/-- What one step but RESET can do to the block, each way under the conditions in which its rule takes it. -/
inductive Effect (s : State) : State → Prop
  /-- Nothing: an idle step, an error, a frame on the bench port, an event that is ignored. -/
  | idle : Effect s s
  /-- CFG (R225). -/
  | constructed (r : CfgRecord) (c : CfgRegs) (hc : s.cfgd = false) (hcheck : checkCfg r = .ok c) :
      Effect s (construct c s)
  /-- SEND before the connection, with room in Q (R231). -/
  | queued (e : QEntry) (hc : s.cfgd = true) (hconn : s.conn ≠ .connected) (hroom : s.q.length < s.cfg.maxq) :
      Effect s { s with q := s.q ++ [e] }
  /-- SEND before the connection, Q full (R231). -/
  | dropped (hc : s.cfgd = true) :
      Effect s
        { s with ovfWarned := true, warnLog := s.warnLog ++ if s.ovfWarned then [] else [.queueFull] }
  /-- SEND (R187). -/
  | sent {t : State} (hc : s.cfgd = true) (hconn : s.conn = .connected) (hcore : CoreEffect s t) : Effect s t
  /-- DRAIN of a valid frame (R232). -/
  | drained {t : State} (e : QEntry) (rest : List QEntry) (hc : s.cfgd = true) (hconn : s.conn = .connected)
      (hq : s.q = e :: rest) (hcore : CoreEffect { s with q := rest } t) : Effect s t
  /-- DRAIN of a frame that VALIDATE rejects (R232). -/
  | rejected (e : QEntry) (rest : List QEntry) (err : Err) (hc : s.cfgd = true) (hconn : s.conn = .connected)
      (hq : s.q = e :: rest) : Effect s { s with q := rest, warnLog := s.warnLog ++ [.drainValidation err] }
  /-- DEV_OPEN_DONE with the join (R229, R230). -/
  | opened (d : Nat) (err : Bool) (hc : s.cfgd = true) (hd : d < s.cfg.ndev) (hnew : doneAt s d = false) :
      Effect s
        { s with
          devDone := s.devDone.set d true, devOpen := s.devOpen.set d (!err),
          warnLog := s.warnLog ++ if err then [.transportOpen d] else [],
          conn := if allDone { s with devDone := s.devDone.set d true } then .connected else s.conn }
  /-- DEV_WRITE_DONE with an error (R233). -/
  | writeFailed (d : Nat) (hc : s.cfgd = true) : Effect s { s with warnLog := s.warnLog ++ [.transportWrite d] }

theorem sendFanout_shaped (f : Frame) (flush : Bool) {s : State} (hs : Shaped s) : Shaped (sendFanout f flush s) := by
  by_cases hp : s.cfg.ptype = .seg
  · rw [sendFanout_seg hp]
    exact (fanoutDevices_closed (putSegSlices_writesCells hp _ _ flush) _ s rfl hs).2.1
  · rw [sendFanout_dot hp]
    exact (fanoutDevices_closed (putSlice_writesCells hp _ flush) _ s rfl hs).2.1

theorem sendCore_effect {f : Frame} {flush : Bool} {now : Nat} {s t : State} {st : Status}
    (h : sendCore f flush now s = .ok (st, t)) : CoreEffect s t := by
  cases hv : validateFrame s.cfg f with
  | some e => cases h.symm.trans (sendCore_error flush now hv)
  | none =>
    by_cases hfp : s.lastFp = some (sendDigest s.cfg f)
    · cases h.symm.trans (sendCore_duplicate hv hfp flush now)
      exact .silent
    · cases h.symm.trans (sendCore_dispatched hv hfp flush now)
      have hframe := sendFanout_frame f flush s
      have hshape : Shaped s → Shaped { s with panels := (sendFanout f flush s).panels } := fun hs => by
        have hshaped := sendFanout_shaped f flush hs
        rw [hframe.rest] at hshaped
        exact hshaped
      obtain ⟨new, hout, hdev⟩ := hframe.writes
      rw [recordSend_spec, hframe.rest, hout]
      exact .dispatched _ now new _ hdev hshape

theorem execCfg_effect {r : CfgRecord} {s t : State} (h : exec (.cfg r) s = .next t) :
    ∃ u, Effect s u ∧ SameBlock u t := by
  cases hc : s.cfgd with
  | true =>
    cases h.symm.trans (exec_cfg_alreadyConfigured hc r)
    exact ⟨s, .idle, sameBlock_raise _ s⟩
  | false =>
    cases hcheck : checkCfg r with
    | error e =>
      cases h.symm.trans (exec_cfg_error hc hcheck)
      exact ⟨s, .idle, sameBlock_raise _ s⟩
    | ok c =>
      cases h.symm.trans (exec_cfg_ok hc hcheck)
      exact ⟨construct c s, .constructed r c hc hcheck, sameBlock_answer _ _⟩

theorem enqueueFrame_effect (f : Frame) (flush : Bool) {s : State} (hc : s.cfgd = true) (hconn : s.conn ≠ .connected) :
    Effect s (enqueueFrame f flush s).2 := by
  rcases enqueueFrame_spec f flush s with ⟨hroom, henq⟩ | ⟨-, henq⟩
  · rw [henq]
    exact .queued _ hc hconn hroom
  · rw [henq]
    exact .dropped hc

- WHAT YOU ARE ASKED TO DO:
Repeat only the lines running from the line that contains "have hshaped := sendFanout_shaped" through the last line above, inclusive.

- RESULT OF THIS TASK:
        have hshaped := sendFanout_shaped f flush hs
        rw [hframe.rest] at hshaped
        exact hshaped
      obtain ⟨new, hout, hdev⟩ := hframe.writes
      rw [recordSend_spec, hframe.rest, hout]
      exact .dispatched _ now new _ hdev hshape

theorem execCfg_effect {r : CfgRecord} {s t : State} (h : exec (.cfg r) s = .next t) :
    ∃ u, Effect s u ∧ SameBlock u t := by
  cases hc : s.cfgd with
  | true =>
    cases h.symm.trans (exec_cfg_alreadyConfigured hc r)
    exact ⟨s, .idle, sameBlock_raise _ s⟩
  | false =>
    cases hcheck : checkCfg r with
    | error e =>
      cases h.symm.trans (exec_cfg_error hc hcheck)
      exact ⟨s, .idle, sameBlock_raise _ s⟩
    | ok c =>
      cases h.symm.trans (exec_cfg_ok hc hcheck)
      exact ⟨construct c s, .constructed r c hc hcheck, sameBlock_answer _ _⟩

theorem enqueueFrame_effect (f : Frame) (flush : Bool) {s : State} (hc : s.cfgd = true) (hconn : s.conn ≠ .connected) :
    Effect s (enqueueFrame f flush s).2 := by
  rcases enqueueFrame_spec f flush s with ⟨hroom, henq⟩ | ⟨-, henq⟩
  · rw [henq]
    exact .queued _ hc hconn hroom
  · rw [henq]
    exact .dropped hc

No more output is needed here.